Несмотря на очевидно опасные воды, новоприбывшие заметили стоявший в их пути корабль с низкими бортами только спустя почти час. И даже тогда, обнаружив его присутствие, они лишь слегка отклонили курс на три градуса к югу, возможно, чтобы избежать неприятных сюрпризов.
Капитан Джек наблюдал за приближающимся судном через свой тяжёлый подзорный трубу, в то время как сердце Себастьяна стучало так сильно, что, казалось, вот-вот выскочит из груди.
Его отец даже не сделал ни малейшего движения.
Очень медленно, несмотря на полностью распущенные паруса, тяжёлая каракка с едва шестью пушками среднего калибра пересекла курс разочарованной группы полуголых пиратов. Когда же, наконец, Себастьян спросил, почему они проявляют такое равнодушие после двух недель ожидания добычи, всегда молчаливый Лукас Кастаньо удостоил его кислого ответа:
– Хорошие корабли – это те, что "идут", а не те, что "приходят".
– "Идут"? Куда?
– В Испанию. Те, что идут, везут золото, серебро, жемчуг и изумруды. А те, что возвращаются, привозят только свиней, коров, кирки и лопаты. Видимо, этот сбился с курса.
Дио развернулся, чтобы направиться к корме, так как, похоже, он исчерпал весь недельный запас слов, и мальчишка остался неподвижен, наблюдая, как один из тех чудесных кораблей, груженных фантастическими товарами, которые жители Маргариты встречали, как долгожданный дождь в мае, медленно исчезает вдалеке.
Он ждал больше двух часов, пока потный капитан завершит свою долгую дневную сиесту, и, под предлогом предложить немного лимонада, подошел поближе, чтобы сразу перейти к делу:
– За груз этой каракки на Маргарите можно получить больше тысячи хороших жемчужин.
Толстяк с лысой головой взглянул на него искоса.
– Что ты пытаешься мне намекнуть? – спросил он.
– Что кажется нелепым ждать добычу, которая, возможно, появится только через месяцы, когда та, что только что прошла, стоит целое состояние.
– Ты что, принимаешь меня за коробейника? – обиделся капитан. – Я нападаю только на те корабли, что идут… – Он махнул рукой. – И, в исключительных случаях, на галеоны, на которых может плыть кто-то из знати, за которого можно потребовать хороший выкуп. – Он указал на горизонт. – Но за всю команду этого корыта я бы не выручил и сотни дублонов.
– Дело не в команде, а в грузе, – упрямо настаивал мальчишка, не моргнув и глазом. – Один хороший мачете стоит в Хуан-Гриего как минимум две жемчужины, а в тех трюмах наверняка лежат десятки таких.
– Может быть, – с сарказмом признал его собеседник. – Но ты, что, хочешь, чтобы я высадился на пляже Хуан-Гриего и начал кричать: «Мачете!

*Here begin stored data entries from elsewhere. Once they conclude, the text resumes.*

/-- The bytes an engine reads. -/
def Mem.homeRead (m : Mem) (a : Nat) : Nat → List Byte
  | 0 => []
  | n + 1 => m.home a :: Mem.homeRead m (a + 1) n

/-- The poisoned unit that a range meets at its home, if any. -/
def Mem.poisonIn (m : Mem) (a n : Nat) : Option (Nat × Nat) := m.poison.find? (fun (b, k) => b < a + n && a < b + k)

/-- Where the error of a poisoned byte lies (R330): the structure that holds it. An HBM device's unit is 64 bytes, an L2
slice's is a granule. -/
def Mem.eccAt (m : Mem) (a : Nat) : Nat :=
  match whereIs a with
  | .scratch _ => 2
  | .cstore _ => 3
  | .chip _ => 8
  | _ => match m.poisonIn a 1 with
    | some (_, n) => if n = 16 then 6 else 7
    | none => 7

/-! Device system space: registers that firmware reads there, over the bytes stored (R282, R408). -/

/-- The image of an extent-table entry (R408). -/
def Ext.image (e : Ext) : Nat :=
  e.state * 2 ^ 112 + (if e.pi then 2 ^ 109 else 0) + (if e.hi then 2 ^ 108 else 0) + e.mode * 2 ^ 106 +
    e.chset * 2 ^ 100 + e.colour * 2 ^ 88 + e.lenp * 2 ^ 44 + e.basep

/-- An extent-table entry that is FREE. -/
def Ext.free : Ext :=
  { state := 0, hi := false, pi := false, mode := 0, chset := 0, colour := 0, lenp := 0, basep := 0, inflight := 0,
    late := 0, leftOut := false }

/-- A scope entry of the discovery table (R283). -/
def scopeEntry (members base perline hopcost : Nat) : List Byte :=
  leBytes 16 (2 ^ 127 + hopcost * 2 ^ 80 + perline * 2 ^ 64 + base * 2 ^ 32 + members)

/-- The discovery table (R282). -/
def State.discovery (s : State) : List Byte :=
  let b := s.bring
  leBytes 64 (b.podmod * 2 ^ 96 + b.devid * 2 ^ 64 + b.hops * 2 ^ 56 + 8 * 2 ^ 48 + 0x0201 * 2 ^ 32 + 0x43534344) ++
    scopeEntry 1 0 0 0 ++ scopeEntry 1 4 0 0 ++ scopeEntry 8 40 4 0 ++ scopeEntry 32 90 5 0 ++ scopeEntry 64 160 6 0 ++
    scopeEntry 128 320 10 0 ++ scopeEntry 256 700 14 0 ++ scopeEntry (256 * b.podmod) 2500 14 600

/-- The bytes of device system space as a read returns them: the published discovery table and the extent table are read
only, whatever is written there. -/
def State.sysRead (s : State) (a n : Nat) : List Byte :=
  (List.range n).map (fun j =>
    let x := a + j
    if sysBase + 0x1000 ≤ x ∧ x < sysBase + 0x10C0 ∧ s.bring.stage = 8 then
      (s.discovery[x - sysBase - 0x1000]?).getD 0
    else if sysBase + 0x10000 ≤ x ∧ x < sysBase + 0x14000 then
      BitVec.ofNat 8 (((Tbl.get s.sec.exts ((x - sysBase - 0x10000) / 16)).getD Ext.free).image / 2 ^ (8 * (x % 16)))
    else s.mem.home x)

/-! The extent table (R50, R409). -/

/-- The refusal of a request of a colour for one byte of HBM or a chip scratchpad: cause and subcause. -/
def State.extRefusal (s : State) (colour a : Nat) (write : Bool) : Option (Nat × Nat) :=
  match whereIs a with
  | .hbm => go s colour a write
  | .chip _ => go s colour a write
  | _ => none
where
  go (s : State) (colour a : Nat) (write : Bool) : Option (Nat × Nat) :=
    match s.sec.exts.find? (fun e => e.2.state != 0 && e.2.basep * 4096 ≤ a && a < (e.2.basep + e.2.lenp) * 4096) with
    | none => some (cCAPABILITY, subCOLOUR)
    | some (_, e) =>
      if e.state ≠ 1 then some (cEXTENT, 0)
      else if e.colour ≠ colour ∨ s.colourOk colour = false then some (cCAPABILITY, subCOLOUR)
      else if write ∧ e.mode = 1 then some (cCAPABILITY, subPERM)
      else none

/-- The first refusal of a range, at the granularity of pages. -/
def State.extRange (s : State) (colour a n : Nat) (write : Bool) : Option (Nat × Nat) :=
  if n = 0 then none
  else ((a :: (List.range ((a + n - 1) / 4096 - a / 4096)).map (fun j => (a / 4096 + j + 1) * 4096)).filterMap
    (fun x => s.extRefusal colour x write)).head?

/-! Allocations of core-local storage (R271). -/

/-- The colour of the team that holds a byte of a core's scratchpad or control store. -/
def State.allocColour (s : State) (a : Nat) : Option Nat :=
  (s.teams.find? (fun e =>
    (e.2.scratch ≤ a && a < e.2.scratch + e.2.allocLen) ||
    (cstoreOf e.2.core e.2.tslot ≤ a && a < cstoreOf e.2.core e.2.tslot + 0x4000))).map (fun e => e.2.colour)

/-- The pages of 1 KiB that a range meets, as addresses inside it. -/
def probes (a n step : Nat) : List Nat :=
  if n = 0 then [] else a :: (List.range ((a + n - 1) / step - a / step)).map (fun j => (a / step + j + 1) * step)

/-- Step 8 of R49 for an LS access of a core: what R163, R196, R271, R272 and R274 refuse. `a` lies in the space. -/
def State.rangeRefusal (s : State) (core colour a n : Nat) (write : Bool) : Option Nat :=
  let last := a + n - 1
  match whereIs a with
  | .hbm => if whereIs last = .hbm then none else some subBOUNDS
  | .chip _ => match whereIs last with
    | .chip _ => none
    | _ => some subBOUNDS
  | .sys => if whereIs last = .sys then none else some subBOUNDS
  | .host => if whereIs last = .host then none else some subBOUNDS
  | .peer _ => some subFORM
  | .none => some subBOUNDS
  | .scratch _ => match whereIs last with
    | .scratch c =>
      if c / 8 ≠ core / 8 ∨ (whereIs a != .scratch c && (a - coreBase) / 0x100000 / 8 != core / 8) then some subBOUNDS
      else if (probes a n 1024).all (fun x => s.allocColour x == some colour) then none else some subCOLOUR
    | _ => some subBOUNDS
  | .cstore c =>
    if whereIs last ≠ .cstore c ∨ c ≠ core then some subBOUNDS
    else if !(probes a n 1024).all (fun x => s.allocColour x == some colour) then some subCOLOUR
    else if write ∧ (a - coreBase) % 0x4000 < 0x3400 then some subPERM
    else none

/-! The region check unit (R372 to R377). -/

/-- The kind of an access for the region check (R373). -/
inductive RKind where
  | read
  | write
  | atomic (aop : Option Nat)
  deriving DecidableEq, Repr

/-- Whether a record's mode admits a kind (R373, R374): modes 0 NC, 1 R, 2 W, 3 RW, 4 ACC. -/
def Region.admits (r : Region) : RKind → Bool
  | .read => r.mode != 4
  | .write => r.mode == 0 || r.mode == 2 || r.mode == 3
  | .atomic op => r.mode == 0 || r.mode == 2 || r.mode == 3 || (r.mode == 4 && op == some r.aop)

/-- Whether an address is one that the region check covers (R375). -/
def regionChecked (a : Nat) : Bool :=
  match whereIs a with
  | .scratch _ => false
  | .cstore _ => false
  | _ => true

/-- The records that contain [lo, hi) and admit a kind. -/
def admitting (rs : List Region) (lo hi : Nat) (k : RKind) : List Nat :=
  (rs.zipIdx.filter (fun (r, _) => r.base < r.top && r.base ≤ lo && hi ≤ r.top && r.admits k)).map (·.2)

/-- DETAIL of an UNDECLARED access (R376). -/
def regionDetail (rs : List Region) (lo hi : Nat) : Nat :=
  match rs.zipIdx.find? (fun (r, _) => r.base < r.top && r.base < hi && lo < r.top) with
  | some (_, i) => i
  | none =>
    let gap (r : Region) : Nat := if r.top ≤ lo then lo - r.top else r.base - hi
    match rs.zipIdx.foldl (fun (b : Option (Region × Nat)) x =>
      match b with
      | none => some x
      | some y => if gap x.1 < gap y.1 then some x else some y) none with
    | some (_, i) => i
    | none => 0x1FFF

/-- The written mask with the bits of records set (R377). -/
def State.markWritten (s : State) (task : Nat) (ixs : List Nat) : State :=
  match s.task task with
  | some k => s.setTask task { k with wmask := ixs.foldl (fun m j => m ||| BitVec.ofNat 16 (2 ^ j)) k.wmask }
  | none => s

/-- Whether a running pass's filter untags a value: its decoded bounds meet an extent that the pass gathered (R420,
R421). -/
def State.revoked (s : State) (c : CapV) : Bool :=
  s.sec.passRun != 0 && c.tag && s.sec.gathered.any (fun i =>
    match Tbl.get s.sec.exts i with
    | some e => c.base < (e.basep + e.lenp) * 4096 && e.basep * 4096 < c.top
    | none => false)

/-- A value with its tag cleared where the filter meets it (R421). -/
def State.filter (s : State) (c : CapV) : CapV := if s.revoked c then c.untag else c

/-! The watch log (R453, R454). -/

/-- The bytes of accesses that lie in a range. -/
def bytesIn (base ext : Nat) (accs : List (Nat × Nat)) : Nat :=
  (accs.map (fun (a, n) => min (a + n) (base + ext) - max a base)).sum

/-- One access (its runs of bytes) matched against the ranges of a tower: operation bit 0 read, 1 write, 2 atomic,
3 refused. -/
def State.watchAt (s : State) (tower pathCode agent colour op : Nat) (accs : List (Nat × Nat)) : State :=
  if s.ras.watch.isEmpty then s
  else (s.ras.watch.filter (fun e => e.1 / 64 == tower)).foldl (fun (s : State) e =>
    let w := e.2.toNat
    let got := bytesIn (bitsOf w 55 0) (bitsOf w 127 64) accs
    if bitAt w 155 ∧ got ≠ 0 ∧ bitsOf w 139 128 = colour ∧ bitAt w (140 + pathCode) ∧ bitAt w (147 + op) then
      let key (x : Watched) : Bool := x.tower == tower && x.range == e.1 % 64 && x.colour == colour &&
        x.path == pathCode && x.agent == agent && x.op == op + 1
      let grow (x : Watched) : Watched := { x with count := x.count + 1, bytes := x.bytes + got, last := s.clock }
      let new : Watched := { tower := tower, range := e.1 % 64, colour := colour, path := pathCode, agent := agent,
                             op := op + 1, count := 1, bytes := got, first := s.clock, last := s.clock }
      let r := s.ras
      if r.sums.any key then { s with ras := { r with sums := r.sums.map (fun x => if key x then grow x else x) } }
      else if (r.sums.filter (fun x => x.tower == tower)).length < 1024 then
        { s with ras := { r with sums := r.sums ++ [new] } }
      else
        let okey (x : Watched) : Bool := x.tower == tower && x.range == e.1 % 64
        if r.overs.any okey then { s with ras := { r with overs := r.overs.map (fun x => if okey x then grow x else x) } }
        else { s with ras := { r with overs := r.overs ++ [{ new with op := 0, path := 0, agent := 0, colour := colour }] } }
    else s) s

/-- The part of accesses that lies in a line. -/
def inLine (l : Nat) (accs : List (Nat × Nat)) : List (Nat × Nat) :=
  (accs.map (fun (a, n) => (max a (128 * l), min (a + n) (128 * l + 128) - max a (128 * l)))).filter (fun x => x.2 != 0)

/-- An LS instruction's accesses: one count for each line (R454). -/
def State.watchLs (s : State) (core colour op : Nat) (accs : List (Nat × Nat)) : State :=
  if s.ras.watch.isEmpty then s
  else
    let lines := (accs.flatMap (fun (a, n) => linesOf a n)).eraseDups
    lines.foldl (fun s l =>
      let tower := if 128 * l < hbmTop ∧ op < 2 then core / 64 else towerOf (128 * l)
      s.watchAt tower 0 core colour op (inLine l accs)) s

/-- An access of another path, of several runs of bytes: one count in each tower that performs part of it (R454). -/
def State.watchEng (s : State) (path agent colour op : Nat) (accs : List (Nat × Nat)) : State :=
  if s.ras.watch.isEmpty then s
  else ((accs.map (fun x => towerOf x.1)).eraseDups).foldl (fun s t =>
    s.watchAt t path agent colour op (accs.filter (fun x => towerOf x.1 == t))) s

/-! Acquire and release (R285 to R293). -/

/-- Scopes from cluster to package, and to pod (R281, R290, R291). -/
def scopeWide (sc : Nat) : Bool := 2 ≤ sc
def scopeLazy (sc : Nat) : Bool := 2 ≤ sc && sc ≤ 6

/-- The key of a release record. -/
def relKey (line colour : Nat) : Nat := line * 4096 + colour
/-- The slice of a line's home: tower and index (R270). -/
def sliceOf (line : Nat) : Nat :=
  let a := line * 128
  (a / 0x3000000000) * 64 + (bitsOf a 12 7 ^^^ bitsOf a 18 13 ^^^ bitsOf a 24 19)
/-- The entries of a slice that are in use. -/
def Mem.sliceLoad (m : Mem) (slice : Nat) : Nat := (m.rel.filter (fun e => sliceOf (e.1 / 4096) == slice)).length

/-- The cores recorded for a line and colour. -/
def Mem.relCores (m : Mem) (line colour : Nat) : List Nat :=
  (List.range 256).filter (fun c => (Store.read m.rel (relKey line colour)).getLsbD c)

/-- Whether a release access by a core drains eagerly (R292): pod scope, an address outside HBM, or a full slice. -/
def Mem.eager (m : Mem) (core colour sc : Nat) (as : List Nat) : Bool :=
  sc == 7 || as.any (fun a => !(a < hbmTop) || !(Store.read m.rel (relKey (lineOf a) colour)).getLsbD core)

/-- A core records itself for a line and colour where the home slice has the entry or a free one (R290). -/
def Mem.record (m : Mem) (core colour line : Nat) : Mem :=
  let old := Store.read m.rel (relKey line colour)
  if old = 0 ∧ 2048 ≤ m.sliceLoad (sliceOf line) then m
  else { m with rel := Store.write m.rel (relKey line colour) (old ||| BitVec.ofNat 256 (2 ^ core)) }

/-- A release access by a core (R290, R292): recorded lazily line by line, or drained eagerly where one of its lines finds
no entry, its address is not in HBM, or its scope is pod. -/
def Mem.releaseAccess (m : Mem) (core colour sc : Nat) (as : List Nat) : Mem :=
  if !scopeWide sc then m
  else
    let m := if scopeLazy sc then
        ((as.filter (· < hbmTop)).map lineOf).eraseDups.foldl (fun m l => m.record core colour l) m
      else m
    if m.eager core colour sc as then m.drain core colour else m

/-- A release fence or object release by a core (R285, R292). -/
def Mem.releaseFence (m : Mem) (core colour sc : Nat) : Mem := if scopeWide sc then m.drain core colour else m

Продаю мачете! Настоящие толедские мачете!»? – Он поднес трубку ко рту, показывая, что считает этот разговор законченной глупостью. – Не смеши меня!
– Нет, – серьезно ответил мальчишка. – Я понимаю, что вы не можете сделать это, потому что капитан Менданья подорвал бы вас на воздух. Но вы можете встать на якорь за пределами досягаемости его пушек и пустить слух. Рыбаки сами сбегутся, как мухи, и за три дня обменяют у вас весь груз на жемчужины вот такого размера.
Теперь уже он развернулся, чтобы сесть рядом с отцом, но сделал это так, чтобы краем глаза наблюдать за задумчивым выражением лица шотландца, который, казалось, с заметным усилием переваривал его слова.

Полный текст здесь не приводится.